3. The matrix operation method of claim 2, further comprising:

adjusting a zero-point value used in the asymmetric quantization.

4. The matrix operation method of claim 2, further comprising:

analyzing a value distribution of the asymmetric-quantized matrix; and

determining a bit-width of the bit slice, based on the analyzed value distribution.

5. The matrix operation method of claim 2, wherein the asymmetric-quantized matrix comprising the slice vector comprises the second matrix,

the second matrix comprises an activation matrix, and

the first matrix comprises a weight matrix.

6. The matrix operation method of claim 1, wherein the performing of the matrix operation comprises:

processing a sparse operation corresponding to the compressed slice vector and a dense operation corresponding to an uncompressed slice vector in parallel on different operators.

7. The matrix operation method of claim 6, wherein the performing of the matrix operation comprises:

in response to throughput of the sparse operation being less than throughput of the dense operation, additionally assigning and processing a dense operation to a sparse operator in an idle state.

8. The matrix operation method of claim 1, wherein the performing of the compensation operation comprises:

performing the compensation operation by reusing the bit slices of the first matrix used for the matrix operation on the slices that are not skipped.

9. A non-transitory computer-readable storage medium storing instructions that, when executed by a processor, cause the processor to perform the method of claim 1.

10. A deep learning acceleration apparatus for performing a matrix operation, the deep learning acceleration apparatus comprising:

memory storing matrix data;

one or more first operation units electrically connected to the memory, and configured to perform a first matrix operation comprising at least one high-order bit slice among high-order bit slices and low-order bit slices divided from a first matrix and a second matrix;

one or more second operation units configured to perform a second matrix operation between the low-order bit slices;

one or more compensation units configured to calculate an operation value corresponding to a compressed slice vector comprising a predetermined value among the high-order bit slices; and

a post-processing unit configured to combine a result of the first matrix operation and the second matrix operation with the operation value of the one or more compensation units to generate a final matrix operation result,

wherein the first operation unit does not perform the first matrix operation corresponding to the compressed slice vector.

11. The deep learning acceleration apparatus of claim 10, wherein the deep learning acceleration apparatus is configured to perform an operation on an asymmetric-quantized matrix, and

the one or more compensation units are configured to calculate an operation value corresponding to a slice vector comprising a predetermined non-zero value that occurs in the asymmetric-quantized matrix.

12. The deep learning acceleration apparatus of claim 10, wherein the one or more compensation units are configured to calculate the operation value by reusing bit slices of the first matrix provided to the first operation unit for the first matrix operation.

13. The deep learning acceleration apparatus of claim 10, wherein the post-processing unit further comprises:

a shift unit configured to adjust a bit-width of the bit slices according to a value distribution of the matrix data.

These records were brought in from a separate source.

-- ==== Sys2Proof/Tests/Slice0.lean ====
section
/-! SUPPORT. The model's own tests. Expected values are those of spec/95_test_vectors.md ("95") and
spec/96_vectors_cipher_and_context.md ("96"), or are worked out by hand from the rule named. Each
`witness_` theorem shows states and operands that meet the hypotheses of the statement it names. -/

namespace Sys2Proof.Tests

set_option Elab.async false

open Sys2Proof Machine

/-! ## Helpers -/

/-- Whether an outcome is a next state that passes a check. -/
def onNext (o : Host.Outcome State Fault Refusal) (check : State → Bool) : Bool :=
  match o with
  | .next t => check t
  | .fault _ => false
  | .refused _ => false

/-- The key `K1` of 95. -/
def k1 : Word := 0x000102030405060708090a0b0c0d0e0f

/-- The nonce `N1` of 95. -/
def n1 : Word := 0xf0f1f2f3f4f5f6f7f8f9fafbfcfdfeff

/-- `seq(n)` of R58. -/
def seqBytes (n : Nat) : List Byte := msgBytes (.seq n)

/-- The block in IDLE with bytes in `IN`. -/
def fed (bytes : List Byte) : State := State.reset.hostSend bytes

/-- Inside a DERIVE of `K1`: counter `c`, phase `p`, no Context word written. -/
def derivingAt (c : Nat) (p : Phase) : State :=
  { State.reset with key := some k1, ki := some (expand k1), c := some c, phase := p }

/-- A block that has derived the Context of a key. -/
def loaded (key : Word) : State := (State.reset.storeContext (deriveContext key)).setCtxValid

/-- Inside a MAC under the Context of the zero key: the nonce `N1` and a message latched, phase `p`. -/
def latched (m : List Byte) (p : Phase) : State :=
  ((loaded zeroWord).latchMac n1 (BitVec.ofNat 64 m.length) m).setPhase p

/-- Inside the absorption of `m`: register `x`, round counter `t`. -/
def absorbingAt (m : List Byte) (x : Vector Word 9) (t : Nat) (p : Phase) : State :=
  (((latched m p).writeX x).writeHist (historyAfter m t)).setT t

/-- A register of nine zero words. -/
def zeroX : Vector Word 9 := Vector.replicate 9 zeroWord

/-- The register of 95 section 3.2 after AU.WARMUP3. -/
def x2 : Vector Word 9 :=
  #v[0xdb2daefe30810268dc53947c4c26c319,
     0x80c7c0dbe0a434476ac56c5f056fa6e6,
     0xcabf266dfb8a05688fcc0057ef865b90,
     0x0578b1659f04e04f3b1361b596074fd4,
     0x8dc9d370f55ddb46dd837a0bacb6cf41,
     0x7effaa26b670cd623a8dfef4aca7531c,
     0x3ea8453e51d2ee6c195edcd4ce150f15,
     0x51380403169a0194a534835e706c13ad,
     0x075893f2e927bd712f54efd4d319845f]

/-- The register of 95 section 3.2 after AU.PAD. -/
def x3 : Vector Word 9 :=
  #v[0x075893f2e927bd712f54efd4d319845f,
     0x8b13964db10c63a2b4016d08460b2ff4,
     0x8421ad52b563dfd3fd3c3e4f501bd7e6,
     0x684d6c41c6ee721b98bc0dac8d29ecaf,
     0x7df68430e3fb6215c7b43b23d01e9147,
     0x3633206c23f1f6f577adadc4d7cb589a,
     0x291b70c7612fd097f97d7a2401de3c66,
     0x640bfb4c9549a8396684a1f03024c1fc,
     0x13000e0da08b285a2c89cfec8f834638]

/-- The register of 95 section 3.2 after AU.DRAIN1. -/
def x4 : Vector Word 9 :=
  #v[0x13000e0da08b285a2c89cfec8f834638,
     0xcef3e6c28a360054327a9c6a4074202a,
     0xe02161e0f9eca0f7d64ad343f8869a08,
     0x94f152af990a2281b1d3600aa08f1e85,
     0x5c0e53c291b4c8718748a97a55d1967d,
     0xb67cd4ac2b8c8937079ae1ceaa371734,
     0xdf404650d2f9973581efae7b1c496dab,
     0x87c94a5df2ea8ca9d7d8a5f7549f6937,
     0x49d3d7b7e435fe0b215c2d483b833fe6]

/-- The digest of 95 section 3.2. -/
def digest : Vector Word 9 :=
  #v[0x209229971f17d5806f110ca230458d09,
     0x81f18f04d0cb29cdeb0770a89caa1f44,
     0xcba1d0b575bc96e458839330e2966f36,
     0x7eba1e98595eeeebf29eba97cdeb96eb,
     0xc195b5c48e8e904e760fe75f0b5da546,
     0x2080b2bca2621d17ba3f8954f912ab24,
     0xdc18e3178f033c34d1963fa368a403bc,
     0x633fa3ca7b3c34591d015949135ba308,
     0xc8ad4aeb2832392018c00b0012215ecc]

/-- In the finalizer of 95 section 4.1: the nonce zero, the digest, the accumulator. -/
def folding (t0 : Word) (i : Nat) (p : Phase) : State :=
  ((((((loaded zeroWord).latchMac zeroWord 192 (List.replicate 192 0)).writeX digest).writeHist
    (historyAfter (List.replicate 192 0) 7)).writeT0 t0).setI i).setPhase p

/-! ## WellFormed: a term that each check refuses -/

theorem test_wf_mac_length : Instr.wf (.mac n1 3 [0xaa, 0xbb]) = false := by decide

theorem test_wf_illegal_is_not_derive : Instr.wf (.illegal 0x01) = false := by decide

theorem test_wf_illegal_is_not_mac : Instr.wf (.illegal 0x02) = false := by decide
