/-! ## The repair unit (chapter 4) -/

/-- An entry of the repair table (R55). -/
structure RepairEntry where
  group : Nat
  slot : Nat
  reRepairs : BitVec 16
  uptime : BitVec 32
  carried : Byte
deriving DecidableEq, Repr

/-- A migration in progress (R59): `copying` is clear in PORT-WAIT and set in COPY; `carried` are the places the
copy carries raw (R60). -/
structure Migration where
  group : Nat
  slot : Nat
  reRepair : Bool
  source : Location
  carried : Byte
  copying : Bool
deriving DecidableEq, Repr

structure Repair where
  table : List RepairEntry
  spent : List Nat
  requests : List Nat
  migration : Option Migration
  reservation : Option Nat
  completed : BitVec 16
  reRepaired : BitVec 16
  refused : BitVec 16
  declined : BitVec 16
  dropped : BitVec 16
  abandoned : BitVec 16
deriving DecidableEq, Repr

inductive RepairOutcome where
  | done | reRepaired | full | carried
deriving DecidableEq, Repr

/-- The fields of a REPAIR notice (R66). -/
structure RepairNotice where
  outcome : RepairOutcome
  group : Nat
  newSlot : Option Nat
  oldSlot : Option Nat
  carried : Option Byte
  reRepairs : Option (BitVec 16)
  free : Nat
deriving DecidableEq, Repr

/-! ## The regime, the sensors and the heaters (chapter 5) -/

/-- The board control unit's regime, outputs, flags and regime timers (R71, R72, R74, R76, R81). -/
structure Control where
  regime : Regime
  power : Bool
  processorReset : Bool
  memValid : Bool
  heatLimit : Timer
  soak : Timer
  off : Timer
  pulse : Timer
  pendingForced : Bool
  pendingDoubtful : Bool
  sessionForced : Bool
  sessionDoubtful : Bool
deriving DecidableEq, Repr

/-- Uptime and session time (R81, R82); `begun` once a session has begun since part power-on. -/
structure Clock where
  uptime : BitVec 32
  session : BitVec 32
  begun : Bool
deriving DecidableEq, Repr

inductive LampPattern where
  | off | steady | slow | fast
deriving DecidableEq, Repr

/-- The status lamp (R101). -/
structure Lamp where
  error : Bool
  pattern : LampPattern
  lit : Bool
deriving DecidableEq, Repr

inductive ChannelRole where
  | disabled | board | memory | panel | air
deriving DecidableEq, Repr

inductive ChannelState where
  | unknown | valid | failed
deriving DecidableEq, Repr

/-- The settings of one temperature channel (R89). -/
structure ChannelSettings where
  role : ChannelRole
  release : Int
  target : Int
  warnHot : Int
  critical : Int
  resume : Int
deriving DecidableEq, Repr

/-- The state of one temperature channel (R91, R95). -/
structure Channel where
  state : ChannelState
  reading : Option Int
  timeouts : Nat
  hotArmed : Bool
deriving DecidableEq, Repr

14. The deep learning acceleration apparatus of claim 10, wherein the first operation unit is configured to additionally assign and process the second matrix operation, in response to sparsity of the high-order bit slices being greater than or equal to a predetermined threshold value.

15. The deep learning acceleration apparatus of claim 10, wherein the first matrix comprises a weight matrix, and

the second matrix comprises an activation matrix.

16. The deep learning acceleration apparatus of claim 10, wherein the deep learning acceleration apparatus further comprises:

a register configured to store an adjusted zero-point value provided externally,

wherein the one or more compensation units are configured to calculate the operation value using an adjusted zero-point value stored in the register.